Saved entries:
+++
/-- The outcome of a store read: a sound word reads clean, one wrong bit is corrected and counted up to 65535, two
wrong bits read as zero (R31, R32), and so do three or more where the operand says so, as which else they may read
being the model's choice (log 8); the word keeps its wrong bits and no other word changes. A commit's or a fill's
write stores one sample with fresh check bits in the word in service and no other word, raises no fault and changes no
count. While its claimant stands, its commit or its owed fill advances by one, and the fill that reaches B leaves the
list; nothing else on the fill list changes, and where the claimant has withdrawn nothing there changes at all (R22,
R34, R69; log 10). -/
def Obligations.StoreAccessesReadAndWriteOneWord : Prop :=
  (∀ (s : State) (w : Nat) (upset : Upset), s.store.cells.wf = true →
    let cell := (s.store.cells.read w).upset upset
    let t := storeRead w upset s
    (cell.integrity = .sound → readOutcome w upset s = .clean cell.sample ∧ t.store.corrected = s.store.corrected) ∧
    (cell.integrity = .oneWrong → readOutcome w upset s = .corrected cell.sample ∧
      t.store.corrected = min 65535 (s.store.corrected + 1)) ∧
    (cell.integrity = .manyWrong → readOutcome w upset s = .uncorrectable ∧
      (readOutcome w upset s).sample = 0 ∧ t.store.corrected = s.store.corrected) ∧
    t.store.cells.read w = cell ∧ (∀ a, a ≠ w → t.store.cells.read a = s.store.cells.read a) ∧
    t = { s with store := t.store } ∧ (upset = .untouched → cell = s.store.cells.read w)) ∧
  (∀ s : State, s.store.cells.wf = true →
    (∀ e l w v live, s.arbiter.inService = some (.commitWrite e l w v live) →
      ∃ t u, exec .commitWriteComplete s = .next (settle t) ∧
        t = { s with store := t.store, arbiter := { s.arbiter with inService := none, lastRefresh := false }, commits := u } ∧
        (live = false → u = s.commits) ∧
        (live = true → ∀ f fs k ks, s.commits = f :: fs → f.blocks = k :: ks →
          u = { f with blocks := { k with written := k.written + 1 } :: ks } :: fs) ∧
        t.store.corrected = s.store.corrected ∧ t.store.cells.read w = { sample := v, integrity := .sound } ∧
        (∀ a, a ≠ w → t.store.cells.read a = s.store.cells.read a) ∧ (settle t).store = t.store) ∧
    (∀ l p w live, s.arbiter.inService = some (.fillWrite l p w live) →
      ∃ t, exec .fillWriteComplete s = .next (settle t) ∧
        t = { s with store := t.store, arbiter := { s.arbiter with inService := none, lastRefresh := false },
                     fills := t.fills } ∧
        (live = false → t.fills = s.fills) ∧
        (live = true → t.fills = s.fills.filterMap fun f =>
          if f.line = l ∧ f.period = p then
            if f.written + 1 < s.size then some { f with written := f.written + 1 } else none
          else some f) ∧
        t.store.corrected = s.store.corrected ∧ t.store.cells.read w = { sample := 0, integrity := .sound } ∧
        (∀ a, a ≠ w → t.store.cells.read a = s.store.cells.read a) ∧ (settle t).store = t.store))

/-! ### Engine links (04) -/

/-- SET_LINK: refused BAD_ARG for an engine above 3 or a setting above 1; off for a link that is OFF and on for one
that is not change nothing; on makes an OFF link DOWN with an idle receiver (R57). SET_LINK off for a link that is not
OFF (R57, R70, R75, R104): the link record is cleared but for its counters and its report, its frames leave the commit
queue, each of their blocks not fully written and still standing is owed a fill, and its pass and its place in the
pass queue go. The access in service stays in service, and is no longer the link's commit's or pass's, nor that of a
fill owed no longer (R34; log 10). Every OUTPUT frame held ends ABORT; how many blocks of the first are on the lane is
a free value (log 15). -/
def Obligations.SetLinkSwitchesALink : Prop :=
  (∀ s : State, takesCommands s = true →
    (∀ x y : Byte, 3 < x.toNat ∨ 1 < y.toNat → exec (.setLink (whole [x, y])) s = .next (complete 0x20 .badArg 0 [] (wrote 2 s))) ∧
    ∀ e : Engine,
      let k := s.link e
      let taken := fun y : Byte => exec (.setLink (whole [BitVec.ofNat 8 e.val, y])) s
      (k.state = .off → taken 0 = .next (complete 0x20 .ok 0 [] (wrote 2 s))) ∧
      (k.state ≠ .off → taken 1 = .next (complete 0x20 .ok 0 [] (wrote 2 s))) ∧
      (k.state = .off → taken 1 = .next (complete 0x20 .ok 0 [] ((wrote 2 s).setLink e { k with
        state := .down, missed := 0, receiver := .hunt, buffers := Vector.replicate 2 .free
        tally := { accepted := 0, refused := 0, status := .none } })))) ∧
  (∀ (s : State) (e : Engine), takesCommands s = true → (s.link e).state ≠ .off →
    ∃ (u : State) (onLane : Nat),
      exec (.setLink (whole [BitVec.ofNat 8 e.val, 0])) s = .next (complete 0x20 .ok 0 [] (settle u)) ∧
      u.arbiter = { s.arbiter with
        inService := s.arbiter.inService.map
          (Access.heldBy (fun d _ => d != e) (owesFill u.fills) ((s.proc.pass.map (·.engine)) != some e)) } ∧
      u = { wrote 2 s with arbiter := u.arbiter, fills := u.fills, commits := s.commits.filter (fun f => f.engine != e),
                           links := u.links, proc := u.proc, freeIx := u.freeIx, port := u.port } ∧
      u.port.collide = s.port.collide ∧ u.port.dataOut = (wrote 2 s).port.dataOut ∧
      (∀ d, d ≠ e → u.link d = s.link d) ∧
      u.link e = { s.link e with
        state := .off, missed := 0, accepted := false, receiver := .hunt, buffers := Vector.replicate 2 .free
        tally := { accepted := 0, refused := 0, status := .none }, tx := (u.link e).tx } ∧
      (u.link e).tx.length = (s.link e).tx.length ∧
      (∀ (i : Nat) (f : OutFrame), (s.link e).tx[i]? = some f →
        (f.state = .ended → (u.link e).tx[i]? = some f) ∧
        (f.state = .opened → (u.link e).tx[i]? =
          some { f with state := .ended, planned := 0, blocks := [], endStatus := some .abort }) ∧
        (f.state = .sending → (u.link e).tx[i]? =
          some { f with state := .ended, blocks := f.blocks.take (if i = 0 then onLane else 0), endStatus := some .abort })) ∧
      u.proc.queue = s.proc.queue.filter (· != e) ∧ u.proc.lead = s.proc.lead ∧
      u.proc.pass = (if (s.proc.pass.map (·.engine)) = some e then none else s.proc.pass) ∧
      u.fills = (owedForFrames e s).foldl (fun fs f => oweFill s.timer.period f fs) s.fills ∧
      ∀ x : Fill, x ∈ owedForFrames e s ↔ s.faults.mode = .normal ∧ ∃ f ∈ s.commits, f.engine = e ∧ ∃ k ∈ f.blocks,
        (s.line k.line).state = .active ∧ (s.line k.line).generation = k.generation ∧ k.written < s.size ∧
        x = { period := f.period, line := k.line, position := k.head, written := 0 })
+++
WHAT TO DO
Transcribe the records above from the line holding "count. While its" down to the line holding "t.store.corrected = min", inclusive, without adding anything.

EXERCISE OUTPUT
count. While its claimant stands, its commit or its owed fill advances by one, and the fill that reaches B leaves the
list; nothing else on the fill list changes, and where the claimant has withdrawn nothing there changes at all (R22,
R34, R69; log 10). -/
def Obligations.StoreAccessesReadAndWriteOneWord : Prop :=
  (∀ (s : State) (w : Nat) (upset : Upset), s.store.cells.wf = true →
    let cell := (s.store.cells.read w).upset upset
    let t := storeRead w upset s
    (cell.integrity = .sound → readOutcome w upset s = .clean cell.sample ∧ t.store.corrected = s.store.corrected) ∧
    (cell.integrity = .oneWrong → readOutcome w upset s = .corrected cell.sample ∧
      t.store.corrected = min 65535 (s.store.corrected + 1)) ∧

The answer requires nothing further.